VIGIL MECHANISM / WHISTLE BLOWER POLICY
Section 177 of the Companies Act, 2013 requires every listed company and such class or classes of companies, as may be prescribed to establish a vigil mechanism for the directors and employees to report genuine concerns in such manner as may be prescribed.
The Company has adopted a Code of Conduct for Directors and Senior Management Personnel (“the Code”), which lays down the principles and standards that should govern the actions of the Directors
and Senior Management Personnel.
Any actual or potential violation of the Code, howsoever insignificant or perceived as such, is a matter of serious concern for the Company. Such a vigil mechanism shall provide for adequate safeguards against victimization of persons who use such mechanism and also make provision for direct access to the chairperson of the Audit Committee in appropriate or exceptional cases.

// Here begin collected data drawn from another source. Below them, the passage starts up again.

-- ==== Sys2Proof/Laws/Wf.lean ====
section
/-! SUPPORT. Wf.lean: the operations of the units over their memories keep the canonical form: the typed spaces of a core, local memory, a half, a migration's copy. -/

namespace Sys2Proof.Machine

theorem Memory.filter_above {m : Memory} {k : Nat} (f : Host.Cell → Bool) (h : Memory.above m k) : Memory.above (m.filter f) k :=
  fun x hx => h x (List.mem_filter.mp hx).1

theorem Memory.filter_wf {m : Memory} (f : Host.Cell → Bool) (h : m.wf = true) : Memory.wf (m.filter f) = true := by
  induction m with
  | nil => rfl
  | cons x t ih =>
    obtain ⟨a, b⟩ := x
    obtain ⟨h1, h2, h3⟩ := Memory.wf_cons.mp h
    simp only [List.filter_cons]
    split
    · exact Memory.wf_cons.mpr ⟨h1, Memory.filter_above f h2, ih h3⟩
    · exact ih h3

theorem Memory.foldl_writeByte_wf {m : Memory} (l : List Host.Cell) (h : m.wf = true) :
    Memory.wf (l.foldl (fun m c => m.writeByte c.1 c.2) m) = true := by
  induction l generalizing m with
  | nil => exact h
  | cons x t ih => exact ih (Memory.writeByte_wf _ _ h)

theorem Memory.copyBytes_wf {m : Memory} (a b n : Nat) (h : m.wf = true) : (m.copyBytes a b n).wf = true :=
  Memory.foldl_writeByte_wf _ (Memory.filter_wf _ h)

/-- A typed space replaced reads back; the other spaces stay. -/
theorem Core.mem_setMem_same (c : Core) {sp : Space} (m : Memory) (h : sp ≠ .glob) : (c.setMem sp m).mem sp = m := by
  cases sp <;> first | rfl | exact absurd rfl h

theorem Core.mem_setMem_other (c : Core) {sp sq : Space} (m : Memory) (h : sq ≠ sp) : (c.setMem sp m).mem sq = c.mem sq := by
  cases sp <;> cases sq <;> first | rfl | exact absurd rfl h

/-- The writes of one access to a typed space: its memory afterwards. -/
theorem Core.mem_putAll_same (c : Core) {sp : Space} (l : List BitWrite) (h : sp ≠ .glob) :
    (c.putAll sp l).mem sp = (c.mem sp).writeAll l := by
  unfold Core.putAll
  dsimp only
  split
  · exact Core.mem_setMem_same c _ h
  · exact (by cases sp <;> rfl : _ = (c.setMem sp ((c.mem sp).writeAll l)).mem sp).trans (Core.mem_setMem_same c _ h)

theorem Core.mem_putAll_other (c : Core) {sp sq : Space} (l : List BitWrite) (h : sq ≠ sp) : (c.putAll sp l).mem sq = c.mem sq := by
  unfold Core.putAll
  dsimp only
  split
  · exact Core.mem_setMem_other c _ h
  · exact (by cases sq <;> rfl : _ = (c.setMem sp ((c.mem sp).writeAll l)).mem sq).trans (Core.mem_setMem_other c _ h)

theorem Core.putAll_wf (c : Core) (sp sq : Space) (l : List BitWrite) (h : (c.mem sq).wf = true) : ((c.putAll sp l).mem sq).wf = true := by
  by_cases e : sq = sp
  · subst e
    cases sq with
    | glob => exact h
    | act => rw [Core.mem_putAll_same c l (by decide)]; exact Memory.writeAll_wf l h
    | stg => rw [Core.mem_putAll_same c l (by decide)]; exact Memory.writeAll_wf l h
    | imem => rw [Core.mem_putAll_same c l (by decide)]; exact Memory.writeAll_wf l h
  · rw [Core.mem_putAll_other c l e]; exact h

/-- What leaves memory alone line by line leaves it alone. -/
theorem Device.foldl_mem {f : Device → Nat → Device} (h : ∀ d l, (f d l).mem = d.mem) (d : Device) (l : List Nat) : (l.foldl f d).mem = d.mem := by
  induction l generalizing d with
  | nil => rfl
  | cons x t ih => exact (ih _).trans (h d x)

theorem Device.backInvalidate_mem (d : Device) (l : Nat) : (d.backInvalidate l).mem = d.mem := by unfold Device.backInvalidate; split <;> rfl

theorem Device.cacheLine_mem (d : Device) (pin : Bool) (l : Nat) : (d.cacheLine pin l).mem = d.mem := by
  unfold Device.cacheLine; exact (apply_ite Device.mem _ _ _).trans (ite_self _)

theorem Device.useLine_mem (d : Device) (l : Nat) : (d.useLine l).mem = d.mem := by unfold Device.useLine; split <;> rfl

/-- A write that performs on local memory: its memory afterwards. -/
theorem Device.merge_mem (d : Device) (a w v : Nat) : (d.merge a w v).mem = if w = 0 then d.mem else d.mem.writeBits a w v := by
  unfold Device.merge
  split
  · rfl
  · exact congrArg (Memory.writeBits · a w v) (Device.foldl_mem (fun d l => Device.cacheLine_mem d false l) d _)

/-- A write on local memory: its memory afterwards. -/
theorem Device.put_mem (d : Device) (a w v : Nat) : (d.put a w v).mem = if w = 0 then d.mem else d.mem.writeBits a w v := by
  unfold Device.put
  rw [Device.merge_mem, Device.foldl_mem fun d l => Device.backInvalidate_mem d l]

theorem Device.put_wf (d : Device) (a w v : Nat) (h : d.mem.wf = true) : (d.put a w v).mem.wf = true := by
  rw [Device.put_mem]; split
  · exact h
  · exact Memory.writeBits_wf _ _ _ h

theorem Device.putAll_wf (d : Device) (l : List BitWrite) (h : d.mem.wf = true) : (d.putAll l).mem.wf = true := by
  induction l generalizing d with
  | nil => exact h
  | cons x t ih => exact ih _ (Device.put_wf _ _ _ _ h)

theorem Device.migrateBits_wf (d : Device) (a b n : Nat) (h : d.mem.wf = true) : (d.migrateBits a b n).mem.wf = true := by
  unfold Device.migrateBits
  dsimp only
  rw [Device.foldl_mem fun d l => Device.cacheLine_mem d false l, Device.foldl_mem fun d l => Device.backInvalidate_mem d l,
    Device.foldl_mem fun d l => Device.useLine_mem d l]
  exact Memory.copyBytes_wf _ _ _ h

theorem Half.writePart_wf (h : Half) (o n v : Nat) (k : h.mem.wf = true) : (h.writePart o n v).mem.wf = true := by
  unfold Half.writePart
  dsimp only
  split
  · split
    · exact k
    · exact Memory.writeBits_wf _ _ _ k
  · exact Memory.writeBits_wf _ _ _ k

theorem Half.write_wf (h : Half) (o w v : Nat) (k : h.mem.wf = true) : (h.write o w v).mem.wf = true := by
  unfold Half.write
  have : ∀ (l : List (Nat × Nat)) (h : Half), h.mem.wf = true →
      (l.foldl (fun (h : Half) p => h.writePart p.1 p.2 (v / 2 ^ (p.1 - o) % 2 ^ p.2)) h).mem.wf = true := by
    intro l
    induction l with
    | nil => exact fun _ k => k
    | cons p t ih => exact fun h k => ih _ (Half.writePart_wf _ _ _ _ k)
  dsimp only
  split
  · exact this _ _ k
  · exact this _ _ k

/-- Every listed address of m lies in [k, e). -/
def Memory.within (m : Memory) (k e : Nat) : Prop := ∀ x ∈ m, k ≤ x.1 ∧ x.1 < e

theorem Memory.append_wf {m n : Memory} {k j e : Nat} (hm : m.wf = true) (hn : n.wf = true) (h1 : Memory.within m k j)
    (h2 : Memory.within n j e) : Memory.wf (m ++ n) = true := by
  induction m with
  | nil => exact hn
  | cons x t ih =>
    obtain ⟨a, b⟩ := x
    obtain ⟨k1, k2, k3⟩ := Memory.wf_cons.mp hm
    refine Memory.wf_cons.mpr ⟨k1, fun y hy => ?_, ih k3 fun y hy => h1 y (by simp [hy])⟩
    rcases List.mem_append.mp hy with hy | hy
    · exact k2 y hy
    · exact Nat.lt_of_lt_of_le (h1 (a, b) (by simp)).2 (h2 y hy).1

theorem bytesFrom_within (k n v : Nat) : Memory.within (bytesFrom k n v) k (k + n) := by
  intro x hx
  simp only [bytesFrom, List.mem_filterMap, List.mem_range] at hx
  obtain ⟨i, h1, h2⟩ := hx
  split at h2
  · cases h2
  · cases h2; exact ⟨by omega, by omega⟩

theorem bytesFrom_succ (k n v : Nat) : bytesFrom k (n + 1) v =
    bytesFrom k n v ++ (if v / 2 ^ (8 * n) % 256 = 0 then [] else [(k + n, BitVec.ofNat 8 (v / 2 ^ (8 * n) % 256))]) := by
  unfold bytesFrom
  rw [List.range_succ, List.filterMap_append]
  congr 1
  simp only [List.filterMap_cons, List.filterMap_nil]
  split <;> simp_all

theorem bytesFrom_wf (k n v : Nat) : (bytesFrom k n v).wf = true := by
  induction n with
  | zero => rfl
  | succ n ih =>
    rw [bytesFrom_succ]
    split
    · simpa using ih
    · rename_i h
      refine Memory.append_wf (j := k + n) (e := k + n + 1) ih ?_ (bytesFrom_within k n v) ?_
      · simp only [Memory.wf, bne_iff_ne, ne_eq]
        intro e
        have := congrArg BitVec.toNat e
        simp at this
        omega
      · intro x hx
        simp only [List.mem_singleton] at hx
        subst hx
        exact ⟨Nat.le_refl _, Nat.lt_succ_self _⟩

/-- The contents a reload writes have the canonical form. -/
theorem Run.rows_wf (r : Run) (tfmt : Nat) : (r.rows tfmt).wf = true := by
  unfold Run.rows
  dsimp only
  have rowsOf : ∀ (f : Nat → Nat) (n : Nat), Memory.wf ((List.range n).flatMap fun j => bytesFrom (64 * j) 50 (f j)) = true ∧
      Memory.within ((List.range n).flatMap fun j => bytesFrom (64 * j) 50 (f j)) 0 (64 * n) := by
    intro f n
    induction n with
    | zero => exact ⟨rfl, fun x hx => by cases hx⟩
    | succ n ih =>
      rw [List.range_succ, List.flatMap_append]
      simp only [List.flatMap_cons, List.flatMap_nil, List.append_nil]
      refine ⟨Memory.append_wf ih.1 (bytesFrom_wf _ _ _) ih.2 (bytesFrom_within _ _ _), fun x hx => ?_⟩
      rcases List.mem_append.mp hx with hx | hx
      · exact ⟨Nat.zero_le _, Nat.lt_of_lt_of_le (ih.2 x hx).2 (by omega)⟩
      · exact ⟨Nat.zero_le _, Nat.lt_of_lt_of_le (bytesFrom_within _ _ _ x hx).2 (by omega)⟩
  exact Memory.append_wf (rowsOf _ 256).1 (bytesFrom_wf _ _ _) (rowsOf _ 256).2 (bytesFrom_within _ _ _)

end Sys2Proof.Machine
end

Effective October 1, 2014, Clause 49 of the Listing Agreement between listed companies and the Stock Exchanges, inter alia, provides for a mandatory requirement for all listed companies to establish a mechanism called „Whistle Blower Policy‟ for employees to report to the management instances of unethical behaviour, actual or suspected, fraud or violation of the company’s code of conduct.
In compliance of the above requirements, Spangle Marketing Limited, (SML), being a Listed Company has established a Vigil (Whistle Blower) Mechanism and formulated a Policy in order to provide a framework for responsible and secure whistle blowing/vigil mechanism.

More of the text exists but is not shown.